Content starts
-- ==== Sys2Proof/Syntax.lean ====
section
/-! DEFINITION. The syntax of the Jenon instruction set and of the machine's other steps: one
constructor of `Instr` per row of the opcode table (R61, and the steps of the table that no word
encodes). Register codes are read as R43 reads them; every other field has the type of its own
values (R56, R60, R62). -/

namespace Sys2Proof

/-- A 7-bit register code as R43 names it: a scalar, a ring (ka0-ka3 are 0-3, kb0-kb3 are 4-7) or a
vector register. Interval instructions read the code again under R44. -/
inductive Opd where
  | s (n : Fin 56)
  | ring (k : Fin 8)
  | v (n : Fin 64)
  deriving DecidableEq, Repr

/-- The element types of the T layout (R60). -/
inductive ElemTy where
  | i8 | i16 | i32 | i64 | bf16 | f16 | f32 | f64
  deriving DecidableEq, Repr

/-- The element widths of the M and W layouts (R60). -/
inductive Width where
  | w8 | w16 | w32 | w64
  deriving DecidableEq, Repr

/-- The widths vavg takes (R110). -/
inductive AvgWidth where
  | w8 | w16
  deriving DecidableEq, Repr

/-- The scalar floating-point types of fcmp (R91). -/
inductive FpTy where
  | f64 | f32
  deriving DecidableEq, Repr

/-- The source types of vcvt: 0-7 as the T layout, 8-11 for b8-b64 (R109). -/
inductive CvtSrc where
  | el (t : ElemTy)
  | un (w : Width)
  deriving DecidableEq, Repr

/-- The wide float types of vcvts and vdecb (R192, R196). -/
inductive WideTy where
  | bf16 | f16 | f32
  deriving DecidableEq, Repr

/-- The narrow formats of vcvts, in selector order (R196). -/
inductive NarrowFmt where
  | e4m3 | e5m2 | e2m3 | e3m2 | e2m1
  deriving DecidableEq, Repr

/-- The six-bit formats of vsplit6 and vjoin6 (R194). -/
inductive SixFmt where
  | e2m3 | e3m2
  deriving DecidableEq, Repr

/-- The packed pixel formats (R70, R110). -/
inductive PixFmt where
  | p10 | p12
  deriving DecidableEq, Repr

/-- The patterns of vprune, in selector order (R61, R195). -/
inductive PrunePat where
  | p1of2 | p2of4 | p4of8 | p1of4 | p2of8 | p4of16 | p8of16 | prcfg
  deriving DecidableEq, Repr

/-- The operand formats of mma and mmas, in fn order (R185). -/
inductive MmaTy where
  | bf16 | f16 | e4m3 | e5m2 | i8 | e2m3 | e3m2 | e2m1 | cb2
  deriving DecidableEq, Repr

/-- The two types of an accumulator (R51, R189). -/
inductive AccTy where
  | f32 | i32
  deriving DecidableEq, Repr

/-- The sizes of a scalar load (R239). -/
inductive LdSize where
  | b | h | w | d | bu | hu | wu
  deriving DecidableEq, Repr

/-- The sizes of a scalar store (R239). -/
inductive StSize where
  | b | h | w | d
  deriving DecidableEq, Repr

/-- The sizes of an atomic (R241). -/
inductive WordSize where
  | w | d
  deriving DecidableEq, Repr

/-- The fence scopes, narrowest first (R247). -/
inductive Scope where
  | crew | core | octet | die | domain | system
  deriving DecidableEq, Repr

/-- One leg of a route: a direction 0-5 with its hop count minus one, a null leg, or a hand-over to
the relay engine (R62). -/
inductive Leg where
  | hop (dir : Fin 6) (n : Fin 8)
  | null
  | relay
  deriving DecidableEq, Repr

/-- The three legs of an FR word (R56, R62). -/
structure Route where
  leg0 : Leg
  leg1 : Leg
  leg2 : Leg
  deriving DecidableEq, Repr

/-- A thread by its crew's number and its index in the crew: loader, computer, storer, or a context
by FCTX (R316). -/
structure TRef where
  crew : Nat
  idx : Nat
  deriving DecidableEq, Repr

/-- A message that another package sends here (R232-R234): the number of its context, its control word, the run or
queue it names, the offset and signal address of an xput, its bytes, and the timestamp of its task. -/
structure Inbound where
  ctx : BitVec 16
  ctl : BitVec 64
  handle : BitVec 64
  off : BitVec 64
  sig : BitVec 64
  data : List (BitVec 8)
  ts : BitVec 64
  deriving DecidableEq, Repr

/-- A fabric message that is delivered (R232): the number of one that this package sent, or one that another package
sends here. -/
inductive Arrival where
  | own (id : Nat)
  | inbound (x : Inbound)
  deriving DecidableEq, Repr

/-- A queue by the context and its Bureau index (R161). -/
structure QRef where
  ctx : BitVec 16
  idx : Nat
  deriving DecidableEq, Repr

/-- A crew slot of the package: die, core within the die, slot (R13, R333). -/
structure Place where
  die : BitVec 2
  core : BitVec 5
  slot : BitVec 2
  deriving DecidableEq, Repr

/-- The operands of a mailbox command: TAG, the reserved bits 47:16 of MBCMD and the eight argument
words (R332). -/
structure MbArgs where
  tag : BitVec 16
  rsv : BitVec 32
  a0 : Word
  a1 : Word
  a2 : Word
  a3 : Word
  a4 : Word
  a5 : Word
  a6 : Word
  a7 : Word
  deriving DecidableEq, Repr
Content ends
Content starts
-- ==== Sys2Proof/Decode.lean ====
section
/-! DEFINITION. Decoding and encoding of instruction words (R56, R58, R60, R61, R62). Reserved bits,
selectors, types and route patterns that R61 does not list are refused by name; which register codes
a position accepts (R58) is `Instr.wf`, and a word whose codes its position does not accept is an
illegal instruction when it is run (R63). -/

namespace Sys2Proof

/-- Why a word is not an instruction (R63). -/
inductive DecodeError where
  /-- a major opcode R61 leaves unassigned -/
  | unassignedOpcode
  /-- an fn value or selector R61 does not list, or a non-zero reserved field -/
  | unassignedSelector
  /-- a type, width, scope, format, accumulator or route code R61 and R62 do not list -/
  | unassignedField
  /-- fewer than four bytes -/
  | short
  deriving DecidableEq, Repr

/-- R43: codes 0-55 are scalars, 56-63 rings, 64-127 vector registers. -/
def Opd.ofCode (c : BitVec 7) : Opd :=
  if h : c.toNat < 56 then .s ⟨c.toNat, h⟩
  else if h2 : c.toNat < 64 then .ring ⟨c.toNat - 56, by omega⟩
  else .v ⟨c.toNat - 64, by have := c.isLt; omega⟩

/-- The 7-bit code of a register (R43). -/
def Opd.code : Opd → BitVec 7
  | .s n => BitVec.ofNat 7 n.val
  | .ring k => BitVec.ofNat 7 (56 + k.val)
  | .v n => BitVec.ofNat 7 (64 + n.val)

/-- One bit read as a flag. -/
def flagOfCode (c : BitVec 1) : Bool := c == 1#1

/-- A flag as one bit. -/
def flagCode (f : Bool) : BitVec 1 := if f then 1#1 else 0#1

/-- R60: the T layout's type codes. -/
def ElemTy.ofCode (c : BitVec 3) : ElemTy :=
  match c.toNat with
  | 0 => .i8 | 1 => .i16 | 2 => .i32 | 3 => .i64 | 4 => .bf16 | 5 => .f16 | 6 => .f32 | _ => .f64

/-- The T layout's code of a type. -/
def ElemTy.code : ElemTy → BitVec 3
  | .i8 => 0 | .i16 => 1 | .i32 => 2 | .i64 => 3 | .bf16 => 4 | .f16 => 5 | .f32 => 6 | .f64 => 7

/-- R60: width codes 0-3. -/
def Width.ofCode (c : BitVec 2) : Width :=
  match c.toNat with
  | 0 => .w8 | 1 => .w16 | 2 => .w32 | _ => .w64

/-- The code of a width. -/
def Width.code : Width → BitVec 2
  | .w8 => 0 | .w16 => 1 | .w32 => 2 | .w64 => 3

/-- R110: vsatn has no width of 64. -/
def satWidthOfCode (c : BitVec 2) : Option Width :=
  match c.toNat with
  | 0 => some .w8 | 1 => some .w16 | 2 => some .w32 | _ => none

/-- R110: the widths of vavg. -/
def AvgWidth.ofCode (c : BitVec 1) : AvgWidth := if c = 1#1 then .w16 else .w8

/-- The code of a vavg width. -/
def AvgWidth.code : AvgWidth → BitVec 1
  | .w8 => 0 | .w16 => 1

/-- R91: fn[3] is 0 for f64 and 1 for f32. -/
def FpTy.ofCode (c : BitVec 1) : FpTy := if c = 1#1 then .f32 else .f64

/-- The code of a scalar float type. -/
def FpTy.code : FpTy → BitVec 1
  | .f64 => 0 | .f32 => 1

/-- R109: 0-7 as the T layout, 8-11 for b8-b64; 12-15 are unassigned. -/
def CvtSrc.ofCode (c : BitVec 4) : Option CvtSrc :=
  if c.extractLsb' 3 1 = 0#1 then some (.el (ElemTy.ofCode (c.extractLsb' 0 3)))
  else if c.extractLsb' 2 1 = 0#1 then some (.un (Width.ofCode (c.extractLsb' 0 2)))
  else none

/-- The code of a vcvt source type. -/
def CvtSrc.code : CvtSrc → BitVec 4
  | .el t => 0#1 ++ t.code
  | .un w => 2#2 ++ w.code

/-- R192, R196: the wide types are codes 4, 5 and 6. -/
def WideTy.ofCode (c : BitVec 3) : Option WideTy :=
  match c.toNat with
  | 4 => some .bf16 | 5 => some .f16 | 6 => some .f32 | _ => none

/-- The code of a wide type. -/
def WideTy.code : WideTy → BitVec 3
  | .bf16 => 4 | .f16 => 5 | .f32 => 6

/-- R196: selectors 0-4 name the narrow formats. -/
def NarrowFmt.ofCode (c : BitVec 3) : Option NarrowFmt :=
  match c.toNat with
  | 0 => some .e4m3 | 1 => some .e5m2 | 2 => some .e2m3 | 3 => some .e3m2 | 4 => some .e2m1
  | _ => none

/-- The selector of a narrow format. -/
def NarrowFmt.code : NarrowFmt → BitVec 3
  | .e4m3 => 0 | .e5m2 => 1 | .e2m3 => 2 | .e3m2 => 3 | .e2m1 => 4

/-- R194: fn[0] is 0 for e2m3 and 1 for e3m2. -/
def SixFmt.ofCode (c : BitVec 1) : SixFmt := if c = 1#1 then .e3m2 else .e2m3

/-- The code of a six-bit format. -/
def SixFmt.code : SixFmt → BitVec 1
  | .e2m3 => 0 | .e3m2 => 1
Content ends
Content starts
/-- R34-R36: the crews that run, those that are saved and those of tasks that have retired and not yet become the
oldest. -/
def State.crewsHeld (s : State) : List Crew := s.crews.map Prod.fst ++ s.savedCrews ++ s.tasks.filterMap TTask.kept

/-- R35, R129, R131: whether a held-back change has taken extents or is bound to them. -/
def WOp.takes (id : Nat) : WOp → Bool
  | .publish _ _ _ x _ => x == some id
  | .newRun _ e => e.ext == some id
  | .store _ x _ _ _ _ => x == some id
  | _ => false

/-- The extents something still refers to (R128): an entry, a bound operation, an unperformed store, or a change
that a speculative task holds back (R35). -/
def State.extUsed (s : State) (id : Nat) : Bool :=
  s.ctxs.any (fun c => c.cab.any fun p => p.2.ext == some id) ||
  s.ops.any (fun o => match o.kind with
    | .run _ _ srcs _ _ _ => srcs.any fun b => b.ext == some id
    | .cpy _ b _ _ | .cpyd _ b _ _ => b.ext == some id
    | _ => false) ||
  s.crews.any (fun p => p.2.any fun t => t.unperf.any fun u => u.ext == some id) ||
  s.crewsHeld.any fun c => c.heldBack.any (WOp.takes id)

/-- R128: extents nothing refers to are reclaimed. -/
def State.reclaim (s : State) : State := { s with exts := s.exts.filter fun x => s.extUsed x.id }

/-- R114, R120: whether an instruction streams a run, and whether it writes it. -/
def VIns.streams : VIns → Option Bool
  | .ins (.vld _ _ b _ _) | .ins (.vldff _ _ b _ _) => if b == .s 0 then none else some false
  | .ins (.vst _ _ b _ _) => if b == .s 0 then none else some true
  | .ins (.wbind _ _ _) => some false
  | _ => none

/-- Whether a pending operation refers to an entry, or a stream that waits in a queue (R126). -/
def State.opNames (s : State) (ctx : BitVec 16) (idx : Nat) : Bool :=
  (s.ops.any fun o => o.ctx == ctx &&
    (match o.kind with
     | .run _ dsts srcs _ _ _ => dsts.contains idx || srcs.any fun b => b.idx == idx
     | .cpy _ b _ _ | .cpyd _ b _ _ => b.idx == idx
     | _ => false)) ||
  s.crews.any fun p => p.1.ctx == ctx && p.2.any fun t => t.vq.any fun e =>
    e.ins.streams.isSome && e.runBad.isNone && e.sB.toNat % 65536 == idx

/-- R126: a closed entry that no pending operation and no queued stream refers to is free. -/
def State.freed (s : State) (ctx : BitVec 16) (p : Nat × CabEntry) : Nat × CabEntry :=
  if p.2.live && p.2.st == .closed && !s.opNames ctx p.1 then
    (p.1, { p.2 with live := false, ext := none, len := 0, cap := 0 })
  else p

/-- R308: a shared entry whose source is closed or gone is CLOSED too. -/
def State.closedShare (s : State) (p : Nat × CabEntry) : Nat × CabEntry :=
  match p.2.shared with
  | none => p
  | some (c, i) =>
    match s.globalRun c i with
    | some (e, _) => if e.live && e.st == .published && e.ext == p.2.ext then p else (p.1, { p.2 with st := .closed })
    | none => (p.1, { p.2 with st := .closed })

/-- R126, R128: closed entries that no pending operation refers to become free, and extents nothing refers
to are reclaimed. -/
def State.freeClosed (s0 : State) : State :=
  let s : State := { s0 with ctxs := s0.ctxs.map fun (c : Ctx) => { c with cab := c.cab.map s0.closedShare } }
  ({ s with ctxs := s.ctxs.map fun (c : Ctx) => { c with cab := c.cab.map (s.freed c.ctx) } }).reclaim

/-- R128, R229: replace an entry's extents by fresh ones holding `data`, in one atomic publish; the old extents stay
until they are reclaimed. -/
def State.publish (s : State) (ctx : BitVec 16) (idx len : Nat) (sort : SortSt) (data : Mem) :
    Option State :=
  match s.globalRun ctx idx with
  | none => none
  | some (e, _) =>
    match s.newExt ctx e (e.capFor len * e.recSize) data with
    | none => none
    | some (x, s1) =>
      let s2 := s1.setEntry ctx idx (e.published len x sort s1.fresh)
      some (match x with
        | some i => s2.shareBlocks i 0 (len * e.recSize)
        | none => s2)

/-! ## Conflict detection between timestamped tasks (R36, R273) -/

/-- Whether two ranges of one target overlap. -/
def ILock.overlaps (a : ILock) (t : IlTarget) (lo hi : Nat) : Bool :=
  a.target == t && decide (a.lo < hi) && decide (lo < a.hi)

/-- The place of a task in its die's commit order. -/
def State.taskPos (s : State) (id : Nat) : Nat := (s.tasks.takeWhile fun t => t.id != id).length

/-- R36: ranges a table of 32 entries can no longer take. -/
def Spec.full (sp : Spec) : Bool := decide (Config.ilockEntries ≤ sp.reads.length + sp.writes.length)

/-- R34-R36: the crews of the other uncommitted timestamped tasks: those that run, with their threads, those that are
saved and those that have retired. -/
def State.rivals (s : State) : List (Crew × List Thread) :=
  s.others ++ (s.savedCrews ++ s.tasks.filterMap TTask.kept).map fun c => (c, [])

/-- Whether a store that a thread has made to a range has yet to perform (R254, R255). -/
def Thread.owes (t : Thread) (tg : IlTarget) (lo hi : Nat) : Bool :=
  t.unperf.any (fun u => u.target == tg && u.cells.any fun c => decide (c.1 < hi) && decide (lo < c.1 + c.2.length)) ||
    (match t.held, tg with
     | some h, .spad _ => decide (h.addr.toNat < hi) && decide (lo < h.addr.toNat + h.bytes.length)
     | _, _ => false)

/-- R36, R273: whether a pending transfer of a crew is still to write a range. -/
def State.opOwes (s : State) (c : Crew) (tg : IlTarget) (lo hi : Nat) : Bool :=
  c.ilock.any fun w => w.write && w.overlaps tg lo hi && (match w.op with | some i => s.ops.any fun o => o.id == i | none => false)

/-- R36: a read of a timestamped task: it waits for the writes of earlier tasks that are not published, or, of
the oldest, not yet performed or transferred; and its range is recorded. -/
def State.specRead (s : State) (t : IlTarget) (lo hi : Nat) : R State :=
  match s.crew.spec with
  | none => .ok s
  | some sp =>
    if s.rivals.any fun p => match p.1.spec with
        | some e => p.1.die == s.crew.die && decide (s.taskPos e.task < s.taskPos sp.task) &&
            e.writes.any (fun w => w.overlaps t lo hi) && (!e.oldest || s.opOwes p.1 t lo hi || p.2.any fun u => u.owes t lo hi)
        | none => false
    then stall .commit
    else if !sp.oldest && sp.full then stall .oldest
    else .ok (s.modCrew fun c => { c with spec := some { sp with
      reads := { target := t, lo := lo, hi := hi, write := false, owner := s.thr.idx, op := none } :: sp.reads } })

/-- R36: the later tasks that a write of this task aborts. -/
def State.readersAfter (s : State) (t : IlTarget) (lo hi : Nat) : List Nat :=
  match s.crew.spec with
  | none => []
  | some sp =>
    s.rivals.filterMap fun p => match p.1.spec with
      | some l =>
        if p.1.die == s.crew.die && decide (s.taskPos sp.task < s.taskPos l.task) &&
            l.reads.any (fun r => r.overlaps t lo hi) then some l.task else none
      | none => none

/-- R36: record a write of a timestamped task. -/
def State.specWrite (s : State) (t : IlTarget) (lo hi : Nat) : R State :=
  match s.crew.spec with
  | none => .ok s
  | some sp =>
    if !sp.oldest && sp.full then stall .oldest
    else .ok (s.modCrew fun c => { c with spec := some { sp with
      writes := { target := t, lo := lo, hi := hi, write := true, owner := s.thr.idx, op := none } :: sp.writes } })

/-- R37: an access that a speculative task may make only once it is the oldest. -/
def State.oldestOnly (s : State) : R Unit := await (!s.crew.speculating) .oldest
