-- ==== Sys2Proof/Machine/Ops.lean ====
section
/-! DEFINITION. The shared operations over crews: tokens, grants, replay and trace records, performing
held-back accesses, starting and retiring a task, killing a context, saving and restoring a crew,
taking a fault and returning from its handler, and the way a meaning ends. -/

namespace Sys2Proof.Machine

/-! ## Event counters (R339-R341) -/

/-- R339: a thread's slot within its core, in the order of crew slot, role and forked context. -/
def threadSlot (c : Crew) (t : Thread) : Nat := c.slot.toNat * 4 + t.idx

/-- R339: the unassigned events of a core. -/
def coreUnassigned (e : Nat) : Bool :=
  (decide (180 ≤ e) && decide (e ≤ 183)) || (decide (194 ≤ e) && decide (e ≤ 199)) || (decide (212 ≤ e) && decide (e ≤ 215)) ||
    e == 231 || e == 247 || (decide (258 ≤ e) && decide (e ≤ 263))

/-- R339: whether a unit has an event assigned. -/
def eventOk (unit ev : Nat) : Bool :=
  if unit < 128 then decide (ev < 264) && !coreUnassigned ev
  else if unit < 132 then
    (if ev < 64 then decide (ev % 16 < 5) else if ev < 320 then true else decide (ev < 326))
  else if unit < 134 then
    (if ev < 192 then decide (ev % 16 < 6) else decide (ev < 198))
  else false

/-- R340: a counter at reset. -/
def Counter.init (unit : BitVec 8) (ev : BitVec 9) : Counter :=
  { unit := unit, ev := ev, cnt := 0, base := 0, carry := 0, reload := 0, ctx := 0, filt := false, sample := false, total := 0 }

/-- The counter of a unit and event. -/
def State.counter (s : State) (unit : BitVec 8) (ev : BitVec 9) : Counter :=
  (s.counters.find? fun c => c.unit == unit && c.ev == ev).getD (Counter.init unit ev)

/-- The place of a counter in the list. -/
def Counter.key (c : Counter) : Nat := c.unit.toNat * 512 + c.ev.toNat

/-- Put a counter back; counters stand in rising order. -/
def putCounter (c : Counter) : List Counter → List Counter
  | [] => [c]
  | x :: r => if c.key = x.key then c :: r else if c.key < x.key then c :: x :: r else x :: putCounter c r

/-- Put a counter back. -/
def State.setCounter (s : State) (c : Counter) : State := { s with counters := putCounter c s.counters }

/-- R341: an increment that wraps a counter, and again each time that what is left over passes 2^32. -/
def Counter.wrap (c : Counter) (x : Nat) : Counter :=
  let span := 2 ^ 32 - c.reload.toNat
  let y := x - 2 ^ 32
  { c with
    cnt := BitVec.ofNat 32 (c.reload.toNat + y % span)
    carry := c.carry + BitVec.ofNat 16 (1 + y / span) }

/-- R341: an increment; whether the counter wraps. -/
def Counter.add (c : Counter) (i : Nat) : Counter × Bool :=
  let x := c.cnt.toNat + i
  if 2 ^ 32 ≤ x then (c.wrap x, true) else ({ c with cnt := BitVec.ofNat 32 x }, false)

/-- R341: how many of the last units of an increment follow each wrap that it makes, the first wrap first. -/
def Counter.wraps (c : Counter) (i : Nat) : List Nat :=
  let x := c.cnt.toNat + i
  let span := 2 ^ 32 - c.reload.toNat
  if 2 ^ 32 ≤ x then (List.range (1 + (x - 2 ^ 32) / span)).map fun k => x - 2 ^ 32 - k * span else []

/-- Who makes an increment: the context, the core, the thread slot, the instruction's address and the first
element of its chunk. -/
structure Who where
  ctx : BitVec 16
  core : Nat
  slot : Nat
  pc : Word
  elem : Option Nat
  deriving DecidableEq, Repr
Content ends
* WHAT YOU HAVE TO DO *
Above are the records. How many of their lines hold "CabEntry"? Answer with the number alone.

* SOLUTION FOR THIS PROBLEM *
2